→ Task item: Give an exact reproduction of all the lines in the listing.

→ Exercise input:
──────

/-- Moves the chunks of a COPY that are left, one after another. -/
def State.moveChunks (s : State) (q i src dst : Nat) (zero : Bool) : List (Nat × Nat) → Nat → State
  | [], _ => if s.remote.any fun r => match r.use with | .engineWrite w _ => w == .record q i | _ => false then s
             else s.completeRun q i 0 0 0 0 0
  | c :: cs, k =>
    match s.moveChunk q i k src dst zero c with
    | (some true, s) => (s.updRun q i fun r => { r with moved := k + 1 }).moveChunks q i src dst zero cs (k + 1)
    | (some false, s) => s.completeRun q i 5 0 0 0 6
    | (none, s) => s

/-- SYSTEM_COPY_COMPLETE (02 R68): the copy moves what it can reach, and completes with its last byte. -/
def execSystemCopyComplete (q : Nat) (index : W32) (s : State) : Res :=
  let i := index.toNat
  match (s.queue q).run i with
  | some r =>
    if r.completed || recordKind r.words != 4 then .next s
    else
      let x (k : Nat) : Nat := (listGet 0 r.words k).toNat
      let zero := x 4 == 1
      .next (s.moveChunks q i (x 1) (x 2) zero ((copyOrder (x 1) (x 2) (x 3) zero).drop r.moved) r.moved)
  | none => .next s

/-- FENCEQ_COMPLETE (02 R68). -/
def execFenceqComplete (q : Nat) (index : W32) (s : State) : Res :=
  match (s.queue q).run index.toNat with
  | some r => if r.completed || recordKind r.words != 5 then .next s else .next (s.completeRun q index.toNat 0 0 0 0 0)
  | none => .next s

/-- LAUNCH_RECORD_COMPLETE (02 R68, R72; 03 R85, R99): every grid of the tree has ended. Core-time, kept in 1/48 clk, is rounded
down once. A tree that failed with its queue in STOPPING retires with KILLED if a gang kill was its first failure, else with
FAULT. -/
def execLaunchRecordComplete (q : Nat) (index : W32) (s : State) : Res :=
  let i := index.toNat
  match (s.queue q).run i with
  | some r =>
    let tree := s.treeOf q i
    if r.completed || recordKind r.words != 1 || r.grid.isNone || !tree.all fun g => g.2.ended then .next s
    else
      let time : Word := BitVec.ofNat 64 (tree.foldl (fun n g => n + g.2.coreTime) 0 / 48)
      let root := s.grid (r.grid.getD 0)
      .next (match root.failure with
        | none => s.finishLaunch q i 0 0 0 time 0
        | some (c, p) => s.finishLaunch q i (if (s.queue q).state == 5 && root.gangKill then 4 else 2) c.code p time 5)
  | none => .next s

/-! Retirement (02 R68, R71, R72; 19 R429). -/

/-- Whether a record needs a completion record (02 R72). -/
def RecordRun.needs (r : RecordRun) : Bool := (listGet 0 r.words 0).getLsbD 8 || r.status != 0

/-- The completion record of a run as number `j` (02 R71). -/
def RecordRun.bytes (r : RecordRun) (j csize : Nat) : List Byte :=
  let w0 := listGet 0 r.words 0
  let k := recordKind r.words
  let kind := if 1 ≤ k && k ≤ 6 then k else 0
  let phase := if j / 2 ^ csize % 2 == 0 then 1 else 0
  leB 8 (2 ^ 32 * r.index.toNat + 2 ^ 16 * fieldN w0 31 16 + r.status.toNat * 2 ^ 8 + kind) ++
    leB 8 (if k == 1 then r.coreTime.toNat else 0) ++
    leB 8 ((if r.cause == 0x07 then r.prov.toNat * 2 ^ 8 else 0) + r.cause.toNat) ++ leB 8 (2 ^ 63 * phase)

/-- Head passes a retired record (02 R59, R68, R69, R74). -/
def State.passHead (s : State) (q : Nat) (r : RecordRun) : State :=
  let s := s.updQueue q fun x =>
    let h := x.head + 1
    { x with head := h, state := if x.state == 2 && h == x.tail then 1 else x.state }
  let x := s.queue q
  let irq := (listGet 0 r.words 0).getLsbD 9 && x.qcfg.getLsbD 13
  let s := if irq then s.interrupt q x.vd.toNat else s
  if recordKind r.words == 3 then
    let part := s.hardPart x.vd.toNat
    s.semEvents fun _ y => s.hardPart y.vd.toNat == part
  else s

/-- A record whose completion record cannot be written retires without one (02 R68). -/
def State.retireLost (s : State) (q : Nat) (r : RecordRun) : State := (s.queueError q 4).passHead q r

──────

→ Result of the exercise:
/-- Moves the chunks of a COPY that are left, one after another. -/
def State.moveChunks (s : State) (q i src dst : Nat) (zero : Bool) : List (Nat × Nat) → Nat → State
  | [], _ => if s.remote.any fun r => match r.use with | .engineWrite w _ => w == .record q i | _ => false then s
             else s.completeRun q i 0 0 0 0 0
  | c :: cs, k =>
    match s.moveChunk q i k src dst zero c with
    | (some true, s) => (s.updRun q i fun r => { r with moved := k + 1 }).moveChunks q i src dst zero cs (k + 1)
    | (some false, s) => s.completeRun q i 5 0 0 0 6
    | (none, s) => s

/-- SYSTEM_COPY_COMPLETE (02 R68): the copy moves what it can reach, and completes with its last byte. -/
def execSystemCopyComplete (q : Nat) (index : W32) (s : State) : Res :=
  let i := index.toNat
  match (s.queue q).run i with
  | some r =>
    if r.completed || recordKind r.words != 4 then .next s
    else
      let x (k : Nat) : Nat := (listGet 0 r.words k).toNat
      let zero := x 4 == 1
      .next (s.moveChunks q i (x 1) (x 2) zero ((copyOrder (x 1) (x 2) (x 3) zero).drop r.moved) r.moved)
  | none => .next s

/-- FENCEQ_COMPLETE (02 R68). -/
def execFenceqComplete (q : Nat) (index : W32) (s : State) : Res :=
  match (s.queue q).run index.toNat with
  | some r => if r.completed || recordKind r.words != 5 then .next s else .next (s.completeRun q index.toNat 0 0 0 0 0)
  | none => .next s

/-- LAUNCH_RECORD_COMPLETE (02 R68, R72; 03 R85, R99): every grid of the tree has ended. Core-time, kept in 1/48 clk, is rounded
down once. A tree that failed with its queue in STOPPING retires with KILLED if a gang kill was its first failure, else with
FAULT. -/
def execLaunchRecordComplete (q : Nat) (index : W32) (s : State) : Res :=
  let i := index.toNat
  match (s.queue q).run i with
  | some r =>
    let tree := s.treeOf q i
    if r.completed || recordKind r.words != 1 || r.grid.isNone || !tree.all fun g => g.2.ended then .next s
    else
      let time : Word := BitVec.ofNat 64 (tree.foldl (fun n g => n + g.2.coreTime) 0 / 48)
      let root := s.grid (r.grid.getD 0)
      .next (match root.failure with
        | none => s.finishLaunch q i 0 0 0 time 0
        | some (c, p) => s.finishLaunch q i (if (s.queue q).state == 5 && root.gangKill then 4 else 2) c.code p time 5)
  | none => .next s

/-! Retirement (02 R68, R71, R72; 19 R429). -/

/-- Whether a record needs a completion record (02 R72). -/
def RecordRun.needs (r : RecordRun) : Bool := (listGet 0 r.words 0).getLsbD 8 || r.status != 0

/-- The completion record of a run as number `j` (02 R71). -/
def RecordRun.bytes (r : RecordRun) (j csize : Nat) : List Byte :=
  let w0 := listGet 0 r.words 0
  let k := recordKind r.words
  let kind := if 1 ≤ k && k ≤ 6 then k else 0
  let phase := if j / 2 ^ csize % 2 == 0 then 1 else 0
  leB 8 (2 ^ 32 * r.index.toNat + 2 ^ 16 * fieldN w0 31 16 + r.status.toNat * 2 ^ 8 + kind) ++
    leB 8 (if k == 1 then r.coreTime.toNat else 0) ++
    leB 8 ((if r.cause == 0x07 then r.prov.toNat * 2 ^ 8 else 0) + r.cause.toNat) ++ leB 8 (2 ^ 63 * phase)

/-- Head passes a retired record (02 R59, R68, R69, R74). -/
def State.passHead (s : State) (q : Nat) (r : RecordRun) : State :=
  let s := s.updQueue q fun x =>
    let h := x.head + 1
    { x with head := h, state := if x.state == 2 && h == x.tail then 1 else x.state }
  let x := s.queue q
  let irq := (listGet 0 r.words 0).getLsbD 9 && x.qcfg.getLsbD 13
  let s := if irq then s.interrupt q x.vd.toNat else s
  if recordKind r.words == 3 then
    let part := s.hardPart x.vd.toNat
    s.semEvents fun _ y => s.hardPart y.vd.toNat == part
  else s

/-- A record whose completion record cannot be written retires without one (02 R68). -/
def State.retireLost (s : State) (q : Nat) (r : RecordRun) : State := (s.queueError q 4).passHead q r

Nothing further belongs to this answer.